[XLVI]
POULTRY HOUSES
There are a hundred ways of raising chickens, and ninety of them are wrong.
This is not a treatise on poultry raising, for there are many elements which enter into the problem—incubation, brooding, feeding, etc. But assuming that one of the main points aimed at is the production of eggs in winter, when they are scarce and expensive, the housing of chickens is admitted by poultry raisers to be one of the first considerations.
The house should be sixteen feet deep, should face south, and no glass should be used in its construction. A window nine or ten feet long by two and a half feet high placed four feet above the ground is recommended, and it should be covered with netting or chicken wire on the outside, but left open all day, even in zero weather. It is closed at night, by a screen of canvas or duck fastened to a light wooden frame. The frame is hinged at the top, and hooked up to the ceiling during the day.
The following description is taken from the experience of several poultry men who have been successful, and have made money by selling eggs.
The principle of this construction is that ventilation is a prime necessity, and that dampness is the one thing to be avoided. With these objects attained, chickens will stand almost any amount of cold, and with proper feeding and the strictest cleanliness, egg production will continue throughout the winter.
Some successful men insist on a wooden floor, others recommend one of gravel ten inches deep. The construction given here calls for the gravel floor on the ground level.

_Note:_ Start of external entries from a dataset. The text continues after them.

-- ==== Sys2Proof/Machine/KvPools.lean ====
section
/-! DEFINITION. KV pools: descriptors, sequence records, page headers, allocation, eviction, publication (10_attention_and_kv). -/

namespace Sys2Proof.Machine

/-- The descriptor of pool slot k. -/
def Dev.pool (d : Dev) (k : Nat) : Nat := d.cfg (0x3200 + k) 1

/-- KIND. -/
def plKind (w : Nat) : Nat := bits w 7 0
/-- FMT. -/
def plFmt (w : Nat) : Nat := bits w 11 8
/-- LAYERS. -/
def plLayers (w : Nat) : Nat := bits w 23 16
/-- HKV. -/
def plHkv (w : Nat) : Nat := bits w 31 24
/-- DH. -/
def plDh (w : Nat) : Nat := bits w 47 32
/-- ROPE_DIMS. -/
def plRope (w : Nat) : Nat := bits w 63 48
/-- SCALE. -/
def plScale (w : Nat) : Nat := bits w 95 64
/-- ROPE_THETA. -/
def plTheta (w : Nat) : Nat := bits w 127 96
/-- REALM. -/
def plRealm (w : Nat) : Nat := bits w 135 128
/-- SEQS. -/
def plSeqs (w : Nat) : Nat := bits w 159 144
/-- GRANULES. -/
def plGranules (w : Nat) : Nat := bits w 191 160
/-- AREA_ADDR. -/
def plArea (w : Nat) : Nat := bits w 255 192
/-- SERVICE. -/
def plService (w : Nat) : Bool := bit w 256
/-- KEY_LOG2. -/
def plKeyLog (w : Nat) : Nat := bits w 268 264

/-- CS: bytes of one head vector's codes. -/
def plCS (w : Nat) : Nat := if plFmt w = 11 then plDh w else plDh w / 2
/-- SB: exponents of one head vector. -/
def plSB (w : Nat) : Nat := plDh w / 32
/-- GB: bytes of a granule (R416). -/
def plGB (w : Nat) : Nat := 16 * plLayers w * plHkv w * 2 * (plCS w + plSB w)
/-- H: offset of the page headers. -/
def plHeads (w : Nat) : Nat := ceilDiv (2048 * plSeqs w) 4096 * 4096
/-- K: offset of the key table. -/
def plKeys (w : Nat) : Nat := plHeads w + ceilDiv (64 * plGranules w) 4096 * 4096
/-- D0: offset of the page data. -/
def plData (w : Nat) : Nat := plKeys w + (if plService w then 32 * 2 ^ plKeyLog w else 0)
/-- Bytes of the pool area. -/
def plBytes (w : Nat) : Nat := plData w + plGB w * plGranules w

/-- A pool slot's state; absent where nothing is active. -/
def Dev.poolState (d : Dev) (k : Nat) : PoolState := tabGetD k ⟨0, [], 0, 0, 0, 0, 0⟩ d.kv.pools

/-- A pool slot's state changed. -/
def Dev.modPool (d : Dev) (k : Nat) (f : PoolState → PoolState) : Dev :=
  d.setKv { d.kv with pools := tabUpdate k f d.kv.pools }

/-- Does a pool handle name an active pool of a realm? -/
def Dev.poolOf (d : Dev) (realm handle : Nat) : Option Nat :=
  let k := handle - 0x3000
  if 0x3000 ≤ handle ∧ k < 16 ∧ plKind (d.pool k) = 1 ∧ plRealm (d.pool k) = realm then some k else none

/-! ### Numbers in T1 -/

/-- A little-endian number of T1. -/
def Dev.t1Num (d : Dev) (a n : Nat) : Nat := ofLE (d.t1Read a n)

/-- A little-endian number of T1 written. -/
def Dev.t1Put (d : Dev) (a n v : Nat) : Dev := d.t1Write a (leBytes n v)

/-! ### Sequence records (R421) -/

/-- The address of sequence record q of pool slot k. -/
def Dev.seqAt (d : Dev) (k q : Nat) : Nat := plArea (d.pool k) + 2048 * q
/-- Bits [127:0] and GENERATION of a sequence record: its first 32 bytes. -/
def Dev.seqHead (d : Dev) (k q : Nat) : Nat := d.t1Num (d.seqAt k q) 32
/-- The first 32 bytes written, with the whole first word in one write (R422). -/
def Dev.putSeqHead (d : Dev) (k q v : Nat) : Dev := d.t1Put (d.seqAt k q) 32 v

/-- N. -/
def sqN (h : Nat) : Nat := bits h 31 0
/-- PAGES. -/
def sqPages (h : Nat) : Nat := bits h 37 32
/-- CLAIMED. -/
def sqClaimed (h : Nat) : Bool := bit h 38
/-- TREE. -/
def sqTree (h : Nat) : Bool := bit h 39
/-- NODES. -/
def sqNodes (h : Nat) : Nat := bits h 55 48
/-- DRAFTS_LEFT. -/
def sqLeft (h : Nat) : Nat := bits h 63 56
/-- PENDING. -/
def sqPending (h : Nat) : Nat := bits h 95 64
/-- GENERATION. -/
def sqGen (h : Nat) : Nat := bits h 191 128

/-- Entry i of PAGE_LIST. -/
def Dev.seqPage (d : Dev) (k q i : Nat) : Nat := d.t1Num (d.seqAt k q + 32 + 4 * i) 4
/-- Entry i of PAGE_LIST written. -/
def Dev.putSeqPage (d : Dev) (k q i p : Nat) : Dev := d.t1Put (d.seqAt k q + 32 + 4 * i) 4 p
/-- The published pages. -/
def Dev.seqPageList (d : Dev) (k q : Nat) : List Nat := (List.range (sqPages (d.seqHead k q))).map (d.seqPage k q)
/-- Tree node i (*Tree node*). -/
def Dev.treeNode (d : Dev) (k q i : Nat) : Nat := d.t1Num (d.seqAt k q + 256 + 8 * i) 8

/-! ### Page headers (R418) -/

/-- The address of page header g. -/
def Dev.pageAt (d : Dev) (k g : Nat) : Nat := plArea (d.pool k) + plHeads (d.pool k) + 64 * g
/-- Page header g. -/
def Dev.page (d : Dev) (k g : Nat) : Nat := d.t1Num (d.pageAt k g) 64
/-- Page header g written. -/
def Dev.putPage (d : Dev) (k g v : Nat) : Dev := d.t1Put (d.pageAt k g) 64 v

/-- SIZE_LOG2. -/
def pgSize (h : Nat) : Nat := bits h 3 0
/-- STATE. -/
def pgState (h : Nat) : Nat := bits h 5 4
/-- KEYED. -/
def pgKeyed (h : Nat) : Bool := bit h 6
/-- REFS. -/
def pgRefs (h : Nat) : Nat := bits h 63 32
/-- FILL. -/
def pgFill (h : Nat) : Nat := bits h 95 64
/-- POS. -/
def pgPos (h : Nat) : Nat := bits h 127 96
/-- KEY. -/
def pgKey (h : Nat) : Nat := bits h 255 128
/-- PINS. -/
def pgPins (h : Nat) : Nat := bits h 271 256
/-- LAST_USE. -/
def pgLastUse (h : Nat) : Nat := bits h 383 320

/-- The header of a page just taken: a size, staged or in use, one reference, its position. -/
def pageHeader (s state realm pos : Nat) : Nat := s + state * 16 + realm * 256 + 2 ^ 32 + pos * 2 ^ 96

/-- Is granule g part of a page that is not free? A page of size s starts at a multiple of 2^(s−4). -/
def Dev.granuleUsed (d : Dev) (k g : Nat) : Bool :=
  (List.range 9).any fun e =>
    let p := g - g % 2 ^ e
    let h := d.page k p
    pgState h != 0 && decide (g < p + 2 ^ (pgSize h - 4))

/-- The pages of size s that are free. -/
def Dev.freePages (d : Dev) (k s : Nat) : List Nat :=
  ((List.range (plGranules (d.pool k) / 2 ^ (s - 4))).map (· * 2 ^ (s - 4))).filter fun p =>
    (List.range (2 ^ (s - 4))).all fun i => !d.granuleUsed k (p + i)

/-- Granules free (0x3200 + k.08). -/
def Dev.granulesFree (d : Dev) (k : Nat) : Nat :=
  ((List.range (plGranules (d.pool k))).filter fun g => !d.granuleUsed k g).length

/-- Are pages of size s allowed (R415)? -/
def Dev.sizeAllowed (d : Dev) (k s : Nat) : Bool := inRange 4 12 s && bit (d.cfg (0x3200 + k) 4) s

/-- A reference on a page given up; the page is free when none is left (R423, R449). -/
def Dev.unrefPage (d : Dev) (k p : Nat) : Dev :=
  let h := d.page k p
  if pgRefs h ≤ 1 then d.putPage k p 0 else d.putPage k p (setBits h 63 32 (pgRefs h - 1))

/-- A reference on a page taken. -/
def Dev.refPage (d : Dev) (k p : Nat) : Dev := let h := d.page k p; d.putPage k p (setBits h 63 32 (pgRefs h + 1))

/-- A service entry's key removed from its page (R449): KEYED and KEY cleared, its reference given up. -/
def Dev.unkeyPage (d : Dev) (k p : Nat) : Dev :=
  let h := setBits (setBits (setBits (d.page k p) 6 6 0) 255 128 0) 271 256 0
  ((d.putPage k p h).unrefPage k p).modPool k fun s => { s with keys := s.keys.filter fun e => e.2 != p }

/-- The service entry of a pool with the oldest LAST_USE among those with PINS 0 and REFS 1 (R451). -/
def Dev.evictable (d : Dev) (k : Nat) : Option Nat :=
  let l := ((d.poolState k).keys.map (·.2)).filter fun p => pgPins (d.page k p) == 0 && pgRefs (d.page k p) == 1
  (sortBy (fun a b => decide (pgLastUse (d.page k a) < pgLastUse (d.page k b))) l).head?

/-- One eviction (R451). -/
def Dev.evict (d : Dev) (k p : Nat) : Dev := (d.unkeyPage k p).modPool k fun s => { s with evictions := s.evictions + 1 }

/-- A page of one of the listed sizes, the first that is free; which of the free pages is unspecified. -/
def Dev.takeFree (d : Dev) (k : Nat) : List Nat → Option (Nat × Nat) × Dev
  | [] => (none, d)
  | s :: ss =>
    let l := d.freePages k s
    if l.isEmpty then Dev.takeFree d k ss
    else let (i, d) := d.choose l.length; (some (s, l.getD i 0), d)

/-- A page of one of the listed sizes, evicting service entries while none is free (R437, R451). -/
def Dev.takePage (d : Dev) (k : Nat) (sizes : List Nat) : Nat → Option (Nat × Nat) × Dev
  | 0 => (none, d)
  | fuel + 1 =>
    match d.takeFree k sizes with
    | (some r, d) => (some r, d)
    | (none, d) => match d.evictable k with
      | some p => Dev.takePage (d.evict k p) k sizes fuel
      | none => (none, d)

/-- A page of the sizes, with as many evictions as there are entries. -/
def Dev.getPage (d : Dev) (k : Nat) (sizes : List Nat) : Option (Nat × Nat) × Dev :=
  d.takePage k sizes ((d.poolState k).keys.length + 1)

/-- The bytes of the keyed pages of a realm's pools (R452). -/
def Dev.keyedBytes (d : Dev) (realm : Nat) : Nat :=
  sumOf ((List.range 16).map fun k => if plRealm (d.pool k) = realm ∧ plKind (d.pool k) = 1 then
    sumOf ((d.poolState k).keys.map fun e => 2 ^ (pgSize (d.page k e.2) - 4) * plGB (d.pool k)) else 0)

/-! ### Where a token lies (R419) -/

/-- The first byte of a page's data. -/
def Dev.pageData (d : Dev) (k p : Nat) : Nat := plArea (d.pool k) + plData (d.pool k) + p * plGB (d.pool k)

/-- Offsets of one head vector in a page of 2^s tokens: key codes, key exponents, value codes, value exponents. -/
def vectorAt (w s layer head token : Nat) : Nat × Nat × Nat × Nat :=
  let t := 2 ^ s
  let l := layer * t * plHkv w * 2 * (plCS w + plSB w)
  let i := head * t + token
  (l + i * plCS w, l + t * plHkv w * plCS w + i * plSB w,
   l + t * plHkv w * (plCS w + plSB w) + i * plCS w, l + t * plHkv w * (2 * plCS w + plSB w) + i * plSB w)

/-- The page of a list that holds a token, and the token's place in it. -/
def Dev.tokenPlace (d : Dev) (k : Nat) (pages : List Nat) (t : Nat) : Option (Nat × Nat) :=
  (pages.find? fun p => let h := d.page k p; decide (pgPos h ≤ t) && decide (t < pgPos h + 2 ^ pgSize h)).map
    fun p => (p, t - pgPos (d.page k p))

/-! ### The end of an instance (R438) -/

/-- FILL raised to what a page holds of tokens 0 to n − 1, and the page in use. -/
def Dev.fillPage (d : Dev) (k p n : Nat) : Dev :=
  let h := d.page k p
  let fill := min (n - pgPos h) (2 ^ pgSize h)
  d.putPage k p (setBits (setBits h 95 64 (max fill (pgFill h))) 5 4 2)

/-- One claimed sequence published, in the order of R438. -/
def Dev.publish (d : Dev) (c : Claim) : Dev :=
  let n := c.base + c.appended
  let d := ((d.seqPageList c.pool c.seq).getLast?.toList ++ c.pages).foldl
    (fun d p => if c.appended = 0 then d else d.fillPage c.pool p n) d
  let h := d.seqHead c.pool c.seq
  let h := match c.pending with | some b => setBits h 95 64 b | none => h
  let h := setBits (setBits h 31 0 n) 37 32 (c.basePages + c.pages.length)
  let h := setBits (setBits (setBits h 38 38 0) 39 39 0) 55 48 0
  d.putSeqHead c.pool c.seq (setBits h 191 128 (sqGen h + 1))

/-- One claimed sequence given up: staged pages freed, the claim and the tree cleared (R438). -/
def Dev.unclaim (d : Dev) (c : Claim) : Dev :=
  let d := c.pages.foldl (fun d p => d.putPage c.pool p 0) d
  let d := (List.range c.pages.length).foldl (fun d i => d.putSeqPage c.pool c.seq (c.basePages + i) 0xFFFFFFFF) d
  let h := d.seqHead c.pool c.seq
  d.putSeqHead c.pool c.seq (setBits (setBits (setBits h 38 38 0) 39 39 0) 55 48 0)

/-- A capsule's claims as its instance ends (KV_PUBLISH, R438). -/
def Dev.endClaims (d : Dev) (capsule : Nat) (ok : Bool) : Dev :=
  let mine := d.kv.claims.filter fun c => c.capsule == capsule
  let d := mine.foldl (fun d c => if ok then d.publish c else d.unclaim c) d
  d.setKv { d.kv with claims := d.kv.claims.filter fun c => c.capsule != capsule }

end Sys2Proof.Machine
end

Many recommend a litter of straw ten inches or more deep on the gravel. The morning meal is thrown on this litter so that the chickens are forced to scratch for their breakfast, getting the blood in circulation by this early morning exercise.
As the method of building this house is typical of many outdoor structures, it will be taken up in detail. It would make an excellent work shop or cabin, with a few modifications, such as a floor of boards, and the addition of a few windows. Before it is finished the builders will probably regret, as our boys did, that it was to be used by their chickens instead of for themselves. (See [Fig. 222].)